In hexadecimal, your number is 0x8000 which is 0x80 and 0x00. To get the low byte from the input, use low=input & 0xffand to get the high byte, use high=(input>>8) & 0xff.

在十六进制中，您的号码是 0x8000，即 0x80 和 0x00。要从输入中获取低字节，请使用low=input & 0xff并获取高字节，请使用high=(input>>8) & 0xff.

Get the input back from the low and high byes like so: input=low | (high<<8).

获得从低输入背部和高轮空，像这样：input=low | (high<<8)。

Make sure the integer types you use are big enough to store these numbers. On 16-bit systems, unsigned int/shortor signed/unsigned longshould be be large enough.

确保您使用的整数类型足够大以存储这些数字。在 16 位系统上，unsigned int/short或signed/unsigned long应该足够大。

Bytes can only contain values from 0 to 255, inclusive. 32768 is 0x8000, so the high byte is 128 and the low byte is 0.

字节只能包含 0 到 255（含）之间的值。32768 是 0x8000，所以高字节是 128，低字节是 0。
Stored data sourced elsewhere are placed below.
theorem keeps_lateFp x0 x1 x2 : Keeps (@lateFp x0 x1 x2) := by
  unfold lateFp
  try dsimp only
  repeat' with_reducible
    first
      | exact keeps_pure _ | exact keeps_get | apply keeps_raiseFp | apply keeps_thr | refine keeps_modifyGet (fun _ hf => ?_)
      | refine keeps_modify (fun _ hf => ?_) | refine keeps_getBind (fun _ hf => ?_) | refine keeps_set ?_
      | refine keeps_bind ?_ (fun _ => ?_) | exact hf | assumption | refine wf_foldl ?_ (fun _ _ hf => ?_)
      | refine wf_foldl_snd ?_ (fun _ _ hf => ?_) | refine wf_run (by assumption) ?_ ?_
      | refine wf_trapErr (by assumption) ?_ ?_ | (simp only [↓wf_mk]; refine wf_back ?_) | intro _ | split

theorem keeps_alu2 x0 x1 x2 x3 x4 x5 x6 x7 x8 : Keeps (@alu2 x0 x1 x2 x3 x4 x5 x6 x7 x8) := by
  unfold alu2
  try dsimp only
  repeat' with_reducible
    first
      | exact keeps_pure _ | exact keeps_get | apply keeps_checkFields | apply keeps_readB | apply keeps_readField
      | apply keeps_resultLabel | apply keeps_vout | refine keeps_modifyGet (fun _ hf => ?_)
      | refine keeps_modify (fun _ hf => ?_) | refine keeps_getBind (fun _ hf => ?_) | refine keeps_set ?_
      | refine keeps_bind ?_ (fun _ => ?_) | exact hf | assumption | refine wf_foldl ?_ (fun _ _ hf => ?_)
      | refine wf_foldl_snd ?_ (fun _ _ hf => ?_) | refine wf_run (by assumption) ?_ ?_
      | refine wf_trapErr (by assumption) ?_ ?_ | (simp only [↓wf_mk]; refine wf_back ?_) | intro _ | split

theorem keeps_alu3 x0 x1 x2 x3 x4 x5 x6 x7 x8 : Keeps (@alu3 x0 x1 x2 x3 x4 x5 x6 x7 x8) := by
  unfold alu3
  try dsimp only
  repeat' with_reducible
    first
      | exact keeps_pure _ | exact keeps_get | apply keeps_checkFields | apply keeps_readB | apply keeps_readField
      | apply keeps_resultLabel | apply keeps_vout | refine keeps_modifyGet (fun _ hf => ?_)
      | refine keeps_modify (fun _ hf => ?_) | refine keeps_getBind (fun _ hf => ?_) | refine keeps_set ?_
      | refine keeps_bind ?_ (fun _ => ?_) | exact hf | assumption | refine wf_foldl ?_ (fun _ _ hf => ?_)
      | refine wf_foldl_snd ?_ (fun _ _ hf => ?_) | refine wf_run (by assumption) ?_ ?_
      | refine wf_trapErr (by assumption) ?_ ?_ | (simp only [↓wf_mk]; refine wf_back ?_) | intro _ | split

theorem keeps_alu1 x0 x1 x2 x3 x4 x5 x6 x7 : Keeps (@alu1 x0 x1 x2 x3 x4 x5 x6 x7) := by
  unfold alu1
  try dsimp only
  repeat' with_reducible
    first
      | exact keeps_pure _ | exact keeps_get | apply keeps_checkFields | apply keeps_readB | apply keeps_resultLabel
      | apply keeps_vout | refine keeps_modifyGet (fun _ hf => ?_) | refine keeps_modify (fun _ hf => ?_)
      | refine keeps_getBind (fun _ hf => ?_) | refine keeps_set ?_ | refine keeps_bind ?_ (fun _ => ?_) | exact hf
      | assumption | refine wf_foldl ?_ (fun _ _ hf => ?_) | refine wf_foldl_snd ?_ (fun _ _ hf => ?_)
      | refine wf_run (by assumption) ?_ ?_ | refine wf_trapErr (by assumption) ?_ ?_ | (simp only [↓wf_mk]; refine wf_back ?_)
      | intro _ | split

theorem keeps_fpu2 x0 x1 x2 : Keeps (@fpu2 x0 x1 x2) := by
  unfold fpu2
  try dsimp only
  repeat' with_reducible
    first
      | exact keeps_pure _ | exact keeps_get | apply keeps_checkFields | apply keeps_raiseFp | apply keeps_readB
      | apply keeps_readField | apply keeps_resultLabel | apply keeps_rmode | apply keeps_vout
      | refine keeps_modifyGet (fun _ hf => ?_) | refine keeps_modify (fun _ hf => ?_) | refine keeps_getBind (fun _ hf => ?_)
      | refine keeps_set ?_ | refine keeps_bind ?_ (fun _ => ?_) | exact hf | assumption
      | refine wf_foldl ?_ (fun _ _ hf => ?_) | refine wf_foldl_snd ?_ (fun _ _ hf => ?_) | refine wf_run (by assumption) ?_ ?_
      | refine wf_trapErr (by assumption) ?_ ?_ | (simp only [↓wf_mk]; refine wf_back ?_) | intro _ | split
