-- ==== Sys2Proof/Laws/KeepGrid.lean ====
section
/-! SUPPORT. Every operation and every meaning keeps the form of the tables of a package (`Package.wf`): grids, jobs, the lathe, tides and manifests. -/

namespace Sys2Proof.Machine

/-! ### Control -/

theorem okeeps_execBra x0 : OKeeps (@execBra x0) := by
  first | refine okeeps_lift (fun _ _ hf => ?_) | refine okeeps_ite (okeeps_fault _) (okeeps_lift (fun _ _ hf => ?_))
  try dsimp only
  repeat' with_reducible
    first
      | apply wf_endClause | exact hf | assumption | refine wf_foldl ?_ (fun _ _ hf => ?_)
      | refine wf_foldl_snd ?_ (fun _ _ hf => ?_) | (simp only [↓wf_mk]; refine wf_back ?_) | intro _ | split

theorem keeps_pushCtx x0 x1 x2 : Keeps (@pushCtx x0 x1 x2) := by
  unfold pushCtx
  try dsimp only
  repeat' with_reducible
    first
      | exact keeps_pure _ | exact keeps_get | apply keeps_mkLabel | apply keeps_setThr | apply keeps_teamOf | apply keeps_thr
      | apply keeps_trap | refine keeps_modifyGet (fun _ hf => ?_) | refine keeps_modify (fun _ hf => ?_)
      | refine keeps_getBind (fun _ hf => ?_) | refine keeps_set ?_ | refine keeps_bind ?_ (fun _ => ?_) | exact hf
      | assumption | refine wf_foldl ?_ (fun _ _ hf => ?_) | refine wf_foldl_snd ?_ (fun _ _ hf => ?_)
      | refine wf_run (by assumption) ?_ ?_ | refine wf_trapErr (by assumption) ?_ ?_ | (simp only [↓wf_mk]; refine wf_back ?_)
      | intro _ | split

theorem keeps_branchOn x0 x1 x2 x3 x4 : Keeps (@branchOn x0 x1 x2 x3 x4) := by
  unfold branchOn
  try dsimp only
  repeat' with_reducible
    first
      | exact keeps_pure _ | exact keeps_get | apply keeps_ceilingOf | apply keeps_maskOf | apply keeps_mkLabel
      | apply keeps_pushCtx | apply keeps_teamOf | apply keeps_theIssue | apply keeps_thr | apply keeps_trap
      | refine keeps_modifyGet (fun _ hf => ?_) | refine keeps_modify (fun _ hf => ?_) | refine keeps_getBind (fun _ hf => ?_)
      | refine keeps_set ?_ | refine keeps_bind ?_ (fun _ => ?_) | exact hf | assumption
      | refine wf_foldl ?_ (fun _ _ hf => ?_) | refine wf_foldl_snd ?_ (fun _ _ hf => ?_) | refine wf_run (by assumption) ?_ ?_
      | refine wf_trapErr (by assumption) ?_ ?_ | (simp only [↓wf_mk]; refine wf_back ?_) | intro _ | split

theorem wf_endBranch x0 (x1 : Package) (h1 : x1.wf = true) : (@Package.endBranch x0 x1).wf = true := by
  unfold Package.endBranch
  try dsimp only
  repeat' with_reducible
    first
      | exact h1 | apply wf_endClause | apply wf_setTeam | apply wf_fresh | refine wf_snd (by assumption) (wf_fresh _ ?_)
      | exact hf | assumption | refine wf_foldl ?_ (fun _ _ hf => ?_) | refine wf_foldl_snd ?_ (fun _ _ hf => ?_)
      | (simp only [↓wf_mk]; refine wf_back ?_) | intro _ | split

theorem okeeps_execBrc x0 x1 x2 : OKeeps (@execBrc x0 x1 x2) := by
  first | refine okeeps_lift (fun _ _ hf => ?_) | refine okeeps_ite (okeeps_fault _) (okeeps_lift (fun _ _ hf => ?_))
  try dsimp only
  repeat' with_reducible
    first
      | apply wf_endBranch | apply wf_eachThen | apply keeps_branchOn | apply keeps_readPred | exact keeps_get
      | refine keeps_getBind (fun _ hf => ?_) | refine keeps_modify (fun _ hf => ?_) | refine keeps_set ?_
      | refine keeps_bind ?_ (fun _ => ?_) | exact keeps_pure _ | exact hf | assumption | refine wf_foldl ?_ (fun _ _ hf => ?_)
      | refine wf_foldl_snd ?_ (fun _ _ hf => ?_) | refine wf_run (by assumption) ?_ ?_
      | refine wf_trapErr (by assumption) ?_ ?_ | (simp only [↓wf_mk]; refine wf_back ?_) | intro _ | split

theorem okeeps_execBdq x0 x1 : OKeeps (@execBdq x0 x1) := by
  first | refine okeeps_lift (fun _ _ hf => ?_) | refine okeeps_ite (okeeps_fault _) (okeeps_lift (fun _ _ hf => ?_))
  try dsimp only
  repeat' with_reducible
    first
      | apply wf_endBranch | apply wf_eachThen | apply keeps_branchOn | apply keeps_popDQ | apply keeps_trap | exact keeps_get
      | refine keeps_getBind (fun _ hf => ?_) | refine keeps_modify (fun _ hf => ?_) | refine keeps_set ?_
      | refine keeps_bind ?_ (fun _ => ?_) | exact keeps_pure _ | exact hf | assumption | refine wf_foldl ?_ (fun _ _ hf => ?_)
      | refine wf_foldl_snd ?_ (fun _ _ hf => ?_) | refine wf_run (by assumption) ?_ ?_
      | refine wf_trapErr (by assumption) ?_ ?_ | (simp only [↓wf_mk]; refine wf_back ?_) | intro _ | split

theorem okeeps_execCall x0 x1 : OKeeps (@execCall x0 x1) := by
  first | refine okeeps_lift (fun _ _ hf => ?_) | refine okeeps_ite (okeeps_fault _) (okeeps_lift (fun _ _ hf => ?_))
  try dsimp only
  repeat' with_reducible
    first
      | apply wf_endClause | apply wf_eachThen | apply keeps_checkFields | apply keeps_out | apply keeps_resultLabel
      | apply keeps_theIssue | exact keeps_get | refine keeps_getBind (fun _ hf => ?_) | refine keeps_modify (fun _ hf => ?_)
      | refine keeps_set ?_ | refine keeps_bind ?_ (fun _ => ?_) | exact keeps_pure _ | exact hf | assumption
      | refine wf_foldl ?_ (fun _ _ hf => ?_) | refine wf_foldl_snd ?_ (fun _ _ hf => ?_) | refine wf_run (by assumption) ?_ ?_
      | refine wf_trapErr (by assumption) ?_ ?_ | (simp only [↓wf_mk]; refine wf_back ?_) | intro _ | split

theorem wf_endJump x0 (x1 : Package) (h1 : x1.wf = true) : (@Package.endJump x0 x1).wf = true := by
  unfold Package.endJump
  try dsimp only
  repeat' with_reducible
    first
      | exact h1 | apply wf_endClause | exact hf | assumption | refine wf_foldl ?_ (fun _ _ hf => ?_)
      | refine wf_foldl_snd ?_ (fun _ _ hf => ?_) | (simp only [↓wf_mk]; refine wf_back ?_) | intro _ | split

theorem keeps_jumpTarget x0 x1 : Keeps (@jumpTarget x0 x1) := by
  unfold jumpTarget
  try dsimp only
  repeat' with_reducible
    first
      | exact keeps_pure _ | exact keeps_get | apply keeps_checkFields | apply keeps_readField | apply keeps_targetLabel
      | refine keeps_modifyGet (fun _ hf => ?_) | refine keeps_modify (fun _ hf => ?_) | refine keeps_getBind (fun _ hf => ?_)
      | refine keeps_set ?_ | refine keeps_bind ?_ (fun _ => ?_) | exact hf | assumption
      | refine wf_foldl ?_ (fun _ _ hf => ?_) | refine wf_foldl_snd ?_ (fun _ _ hf => ?_) | refine wf_run (by assumption) ?_ ?_
      | refine wf_trapErr (by assumption) ?_ ?_ | (simp only [↓wf_mk]; refine wf_back ?_) | intro _ | split

theorem okeeps_execJmpi x0 : OKeeps (@execJmpi x0) := by
  first | refine okeeps_lift (fun _ _ hf => ?_) | refine okeeps_ite (okeeps_fault _) (okeeps_lift (fun _ _ hf => ?_))
  try dsimp only
  repeat' with_reducible
    first
      | apply wf_endJump | apply wf_eachThen | apply keeps_jumpTarget | exact keeps_get | refine keeps_getBind (fun _ hf => ?_)
      | refine keeps_modify (fun _ hf => ?_) | refine keeps_set ?_ | refine keeps_bind ?_ (fun _ => ?_) | exact keeps_pure _
      | exact hf | assumption | refine wf_foldl ?_ (fun _ _ hf => ?_) | refine wf_foldl_snd ?_ (fun _ _ hf => ?_)
      | refine wf_run (by assumption) ?_ ?_ | refine wf_trapErr (by assumption) ?_ ?_ | (simp only [↓wf_mk]; refine wf_back ?_)
      | intro _ | split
Pointers can do this easily, are MUCH FASTER than shifts and requires no processor math.

指针可以很容易地做到这一点，比移位快得多，并且不需要处理器数学。

Check this answer

检查这个答案

BUT: If I understood your problem, you need up to 32768 stored in 2 bytes, so you need 2 unsigned int's, or 1 unsigned long. Just change int for long and char for int, and you're good to go.

但是：如果我理解你的问题，你最多需要 32768 个存储在 2 个字节中，所以你需要 2 个 unsigned int 或 1 个 unsigned long。只需将 int 更改为 long 并将 char 更改为 int，您就可以开始了。

Try this function. Pass your Hi_Byte and Lo_Byte to the function, it returns the value as Word.

试试这个功能。将您的 Hi_Byte 和 Lo_Byte 传递给该函数，它会将值作为 Word 返回。

WORD MAKE_WORD( const BYTE Byte_hi, const BYTE Byte_lo)
{
     return   (( Byte_hi << 8  ) | Byte_lo & 0x00FF );
}

32768 is 0x8000, so you would put 0x80 (128) in your high byte and 0 in your low byte.

32768 是 0x8000，因此您可以将 0x80 (128) 放在高字节中，将 0 放在低字节中。

That's assuming unsigned values, of course. 32768 isn't actually a legal value for a signed 16-bit value.

当然，这是假设无符号值。32768 实际上不是有符号 16 位值的合法值。

32768 in hex is 0080 on a little-endian platform. The "high" (second in our case) byte contains 128, and the "low" one 0.

在小端平台上，十六进制的 32768 是 0080。“高”（在我们的例子中是第二个）字节包含 128，而“低”字节包含 0。